Кара поманил пальцем, и старый сектант приблизился.
— Здесь, — проповедник указывал на шрам между бровей, — сидит пуля. Стреляли нехристи и попали, но рука божья отвела мою смерть. Считай — воскрешение пережил! С тех пор уверовал горячо и до конца. И в том спасенье — главная цель. Вот куда мы поведем всех этих притворяшек, отбившихся адвентистов, непризнанных иеговистов. К бессмертию! Меня оградил господь и их оградит,
Он умолк, переведя дыхание. Есич смотрел на говорившего затуманенно и нежно. Как палач на жертву, отрешенно и сочувственно.
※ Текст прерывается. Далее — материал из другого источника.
-- ==== Sys2Proof/Machine/Views.lean ====
section
/-!
DEFINITION. What a shift reads of bundles: its open bundle's pending versions (R228), its implicit and explicit views (R224, R234, R235), and the fetch
that a read needs (R236).
-/
namespace Sys2Proof.Machine

/-- Version w is newer than v (R224). -/
def newer (w v : Nat) : Bool := let d := (w + 4096 - v) % 4096; decide (1 ≤ d ∧ d ≤ 2047)

/-- Two versions whose difference is 2048 (R224). -/
def opposed (w v : Nat) : Bool := (w + 4096 - v) % 4096 == 2048

/-- The fabric line number of a line of this package. -/
def State.fabLine (s : State) (line : Nat) : Nat := s.mg.idpkg * 2 ^ 45 + line

/-- The fabric line number of a home in GLOB. -/
def State.lineNum (s : State) (h : Home) : Nat :=
  match h with
  | .glob pa _ => s.fabLine (pa / 128)
  | .fab p pa _ => p * 2 ^ 45 + pa / 128
  | _ => 0

/-- What a read of a line of this package meets of bundles: the name and version of its pennant, and its anchor's fabric line number plus 1. -/
def State.penOf (s : State) (line : Nat) : Option (Nat × Nat × Nat) := (s.line line).pennant.map fun p => (p.name, p.version, p.anchor + 1)

/-- An open view made EXPIRED (R224, R236). -/
def Shift.expireView (x : Shift) : Shift := { x with view := if x.view.v then { x.view with expired := true } else x.view }

/-- A line that an open view reads, among the distinct lines that VIEWE counts (R226); past 64 the view overflows (R236). -/
def Shift.countLine (x : Shift) (fl : Nat) : Shift :=
  let w := x.view
  if !w.v || w.lines.contains fl then x
  else { x with view := { w with lines := w.lines ++ [fl], overflow := w.overflow || (!w.expired && decide (64 ≤ w.lines.length)) } }

/-- A read of a line in the explicit view of a shift (R235, R236): the view after it, and the fetch that it needs. The version that a view binds comes from
a sealed member that the shift has read, which proves its commit; so no forward fetch of a view is without proof, and none falls back. -/
def Shift.viewLine (x : Shift) (fl : Nat) (pen : Option (Nat × Nat × Nat)) : Shift × Option Fetch :=
  let x := x.countLine fl
  let w := x.view
  match pen with
  | none => (x, none)
  | some p =>
    if !w.v || w.expired || w.overflow then (x, none)
    else match w.vers.find? fun e => e.1 == p.1 with
      | some e =>
        if e.2 = p.2.1 then (x, none)
        else if opposed p.2.1 e.2 then (x.expireView, none)
        else (x, some { fwd := !newer p.2.1 e.2, name := p.1, version := e.2 })
      | none =>
        let v := match (x.opt.find? fun e => e.1 == p.1).map (·.2.1) with
          | some v => if newer v p.2.1 then v else p.2.1
          | none => p.2.1
        ({ x with view := { w with vers := w.vers ++ [(p.1, v)] } }, if v = p.2.1 then none else some { fwd := true, name := p.1, version := v })

/-- Whether a bundle has settled at a version, as an anchor of this package reports, or one of another package has reported. -/
def State.settledAt (s : State) (e : Nat × Nat × Nat) : Bool :=
  if e.2.2 = 0 then true
  else if linePkg (e.2.2 - 1) ≠ s.mg.idpkg then false
  else
    let d := s.manifest (localLine (e.2.2 - 1))
    !(manName d == e.1 && manVersion d == e.2.1 && manState d == 2)

/-- A read of a line by a shift against its views (R234 to R236): none where it waits for a bundle of an evicted entry to settle; else the
shift after it, and the fetch that it needs. -/
def State.seeLine (s : State) (x : Shift) (fl : Nat) (pen : Option (Nat × Nat × Nat)) : Option (Shift × Option Fetch) :=
  let r := x.viewLine fl pen
  match r.2, pen with
  | some f, _ => some (r.1, some f)
  | none, none => some (r.1, none)
  | none, some p =>
    let x := r.1
    let rest := x.opt.filter fun e => e.1 != p.1
    match x.opt.find? fun e => e.1 == p.1 with
    | some e =>
      if e.2.1 = p.2.1 then some ({ x with opt := e :: rest }, none)
      else if opposed p.2.1 e.2.1 then some ({ x.expireView with opt := p :: rest }, none)
      else if newer p.2.1 e.2.1 then some ({ x with opt := p :: rest }, none)
      else if x.view.v then some (x, none)
      else some ({ x with opt := e :: rest }, some { fwd := true, name := p.1, version := e.2.1 })
    | none =>
      match (if rest.length < 64 then none else rest.getLast?) with
      | none => some ({ x with opt := p :: rest }, none)
      | some e => if s.settledAt e then some ({ x with opt := p :: rest.dropLast }, none) else none

/-- The shift as a read that is no LD or LDA sees it: with no explicit view (R235). -/
def Shift.noView (x : Shift) : Shift := { x with view := View.zero }

/-- The anchor of another package asked whether the oldest entry of a shift's full table has settled (R234), once at a time. -/
def State.askSettled (s : State) (i : Nat) : State :=
  match (s.sh? i).bind fun x => if x.opt.length < 64 then none else x.opt.getLast? with
  | none => s
  | some e =>
    let line := e.2.2 - 1
    let b := bunTo 11 line e.1 e.2.1
    if e.2.2 = 0 || linePkg line == s.mg.idpkg || s.fab.ops.any (fun o => o.sh == some i && o.act == .bun b) then s
    else s.sendBun (some i) (linePkg line) b

/-- The pending version of a line in the open bundle of a shift (R228). -/
def State.ownPending (s : State) (x : Shift) (line : Nat) : Option Side :=
  match (s.line line).side with
  | none => none
  | some e =>
    if x.bundle.v && e.pending && e.name == x.bundle.name && e.version == x.bundle.version && x.bundle.members.contains (s.fabLine line) then some e
    else none

/-- Bytes of a version of a line as a key reads it (R351): the bytes, whether they are poisoned, and whether the read counts in KMISS. -/
def State.sideRead (s : State) (e : Side) (off n key : Nat) : List Byte × Bool × Bool :=
  if key = e.key ∧ s.keyLive key then ((e.data.drop off).take n, e.poison != 0, false) else (zeros n, e.poison != 0, true)

/-- Bytes at a home as shift i reads them: of a member line of its open bundle, those of its pending version (R228). -/
def State.ownRead (s : State) (i : Nat) (h : Home) (n : Nat) : List Byte × Bool × Bool :=
  match h with
  | .glob pa key =>
    match (s.sh? i).bind fun x => s.ownPending x (pa / 128) with
    | some e => s.sideRead e (pa % 128) n key
    | none => s.homeRead h n
  | h => s.homeRead h n

/-- Whether a shift that issues a read of GLOB must wait, before it issues, for a bundle of an evicted entry of its table to settle (R234). -/
def State.tableFull (s : State) (i : Nat) (h : Home) : Bool :=
  match h, s.sh? i with
  | .glob pa _, some x => (s.ownPending x (pa / 128)).isNone && (s.seeLine x (s.lineNum h) (s.penOf (pa / 128))).isNone
  | _, _ => false

end Sys2Proof.Machine
end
— Большое видение было, — продолжал Кара, — многое прояснится и прояснилось уже. Теперь слушай. Наше дело победит, потечет река наших идей в духовной пустыне современного общества, и хитроумные устроители преград в наших душах будут посрамлены. Все исчезнет, мы двинемся вперед, освещенные лунным светом веры. Мы на правильном пути, Есич, нас ждут большие свершения. А теперь пиши: узнать у Худо все насчет этой сопливки Люськи. Как будет одета в новогоднюю ночь, какую маску предполагает носить и прочее. Очень она нам сгодится. На эту девчонку большую и красивую роль возложим. Тому — свои причины. Одиночка, живет совсем одна, ни родных, ни близких. Героическая натура, такие на высокие жертвы способны. Узнай ненароком, так, как ты умеешь, — ненавязчиво. А то этот слюнтяй переполошится и подумает, что мы хотим соучаствовать в их детском балаганчике. Этого не надо, он дурак, тот руководитель притворяшек. Нужно будет подумать о другой силе, иначе он все мне развалит. Будь осторожен.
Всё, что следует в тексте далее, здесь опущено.